Material supplied Start Marker

-- ==== Sys2Proof/Machine/Vx.lean ====
section
/-! DEFINITION. The operations of the `vx` socket (R242 to R267). -/

namespace Sys2Proof.Machine

/-! ### The specifier word (R242) -/

def vsD (t : Word) : Nat := t.toNat % 64
def vsA (t : Word) : Nat := t.toNat / 2 ^ 6 % 64
def vsB (t : Word) : Nat := t.toNat / 2 ^ 12 % 64
def vsC (t : Word) : Nat := t.toNat / 2 ^ 18 % 64
def vsMask (t : Word) : Nat := t.toNat / 2 ^ 24 % 8
def vsMen (t : Word) : Bool := t.getLsbD 27
def vsRnd (t : Word) : Nat := t.toNat / 2 ^ 28 % 8
def vsSat (t : Word) : Bool := t.getLsbD 31

/-- How an operation reads a register field: not, as a vector register, or as a mask. -/
inductive VField where
  | no | reg | mask
  deriving DecidableEq, Repr

/-- How an operation reads `rnd`: not, as a rounding mode, or as an alias class. -/
inductive VRnd where
  | no | mode | cls
  deriving DecidableEq, Repr

/-- The fields an operation reads. -/
structure VReads where
  d : VField := .no
  a : VField := .no
  b : VField := .no
  c : VField := .no
  rnd : VRnd := .no
  sat : Bool := false
  men : Bool := true
  /-- the destination's old value is read even without a mask (R252, R258) -/
  old : Bool := false
  deriving DecidableEq, Repr

def fieldOk (f : VField) (v : Nat) : Bool :=
  match f with
  | .no => v == 0
  | .reg => true
  | .mask => decide (v < 8)

/-- The causes of a specifier: 0x71 for a reserved rounding mode, 0x73 for a field that should be zero (R242). -/
def specCauses (r : VReads) (t : Word) : List (Bool × Nat) :=
  [(r.rnd == .mode && decide (4 ≤ vsRnd t), 0x71),
   (!(fieldOk r.d (vsD t) && fieldOk r.a (vsA t) && fieldOk r.b (vsB t) && fieldOk r.c (vsC t) && (r.rnd != .no || vsRnd t == 0) &&
      (r.sat || !vsSat t) && (r.men || !vsMen t) && (vsMen t || vsMask t == 0)), 0x73)]

/-- The active lanes (R245). -/
def vAct (s : State) (a : Nat) (t : Word) : BitVec 64 := if vsMen t then mReg s a (vsMask t) else BitVec.allOnes 64

/-- The vector registers and masks that an operation reads or writes. -/
def vRegs (r : VReads) (t : Word) : List Nat :=
  (if r.d = .reg then [vsD t] else []) ++ (if r.a = .reg then [vsA t] else []) ++ (if r.b = .reg then [vsB t] else []) ++
  (if r.c = .reg then [vsC t] else [])

def vMasks (r : VReads) (t : Word) : List Nat :=
  (if r.d = .mask then [vsD t] else []) ++ (if r.a = .mask then [vsA t] else []) ++ (if r.b = .mask then [vsB t] else []) ++
  (if r.c = .mask then [vsC t] else []) ++ (if vsMen t then [vsMask t] else [])

/-- Under data-locked `vx`, a register or mask with a write in flight holds the trigger (R244). -/
def vLocked (s : State) (a : Nat) (r : VReads) (t : Word) : Bool :=
  lockedMode s a .vx && (bk s a).x.pends.any fun p => match p.w with
    | .vreg n _ => (vRegs r t).contains n
    | .mask n _ => (vMasks r t).contains n
    | .preds _ _ => false

/-- `vx` is busy: an occupancy or a stopped pipeline (R147, R150), or a loop nest that has not completed (R265). -/
def vxHeld (s : State) (a : Nat) : Bool := sockHeld s a .vx || (ag s a).nest.isSome

/-- The shared frame of a `vx` operation: holds, then the faults that its ports and registers give in the cycle in which nothing holds it (R244), then
its effect; a trigger of a booked step is a use of `vx` (R246). -/
def vxOp (r : VReads) (extra : OpCtx → State → List (Bool × Nat)) (q0 q1 : Nat) (go : OpCtx → State → State) : OpFn := fun x s =>
  if vxHeld s x.a || vLocked s x.a r x.t || decide (32 < inFlight s x.a .vx 0x20 + q0) || decide (32 < inFlight s x.a .vx 0x21 + q1) then
    .hold .lock
  else if useHeld s x.a (ridTile 2 x.a 0) then .hold (.booked (ridTile 2 x.a 0))
  else match lowestCause (specCauses r x.t ++ extra x s) with
    | some c => .fault c none
    | none => .go fun t => go x (checkUse (useOk t x.a (ridTile 2 x.a 0) t.now) x.a t)

def noCauses : OpCtx → State → List (Bool × Nat) := fun _ _ => []

/-- An operation that writes `vd` under the mask, `lat` cycles later (R244, R245). -/
def vxWrite (r : VReads) (lat : Nat) (extra : OpCtx → State → List (Bool × Nat)) (f : OpCtx → State → Row) : OpFn :=
  vxOp r extra 0 0 fun x s =>
    pend s x.a .vx 0 (some (s.now + lat)) (.vreg (vsD x.t) (mergeLanes (vAct s x.a x.t) (vReg s x.a (vsD x.t)) (f x s)))

/-- Lane by lane from `va`, `vb` and `vc`. -/
def vxLanes (r : VReads) (lat : Nat) (f : Word → Word → Word → Word → Word) : OpFn :=
  vxWrite r lat noCauses fun x s => rowOfLanes fun i =>
    f x.t (lane (vReg s x.a (vsA x.t)) i) (lane (vReg s x.a (vsB x.t)) i) (lane (vReg s x.a (vsC x.t)) i)

/-! ### FP32 arithmetic (R247, R248) -/

def rAB : VReads := { d := .reg, a := .reg, b := .reg }
def rA : VReads := { d := .reg, a := .reg }
def rABf : VReads := { d := .reg, a := .reg, b := .reg, rnd := .mode, sat := true }
def rABCf : VReads := { d := .reg, a := .reg, b := .reg, c := .reg, rnd := .mode, sat := true }
def rAf : VReads := { d := .reg, a := .reg, rnd := .mode, sat := true }
def rABs : VReads := { d := .reg, a := .reg, b := .reg, sat := true }

/-- A one-operand function, rounded once (R140, R247). -/
def fpUn (f : Num → Num) : Word → Word → Word → Word → Word := fun t a _ _ =>
  wd (elemRound fp32 (vsRnd t) (vsSat t) [a.toNat] (f (num32 a)))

Material supplied End Marker

• Work item
Whenever a line in the records above contains the string "trigger", copy that line.

• Response to this exercise
/-- Under data-locked `vx`, a register or mask with a write in flight holds the trigger (R244). -/
its effect; a trigger of a booked step is a use of `vx` (R246). -/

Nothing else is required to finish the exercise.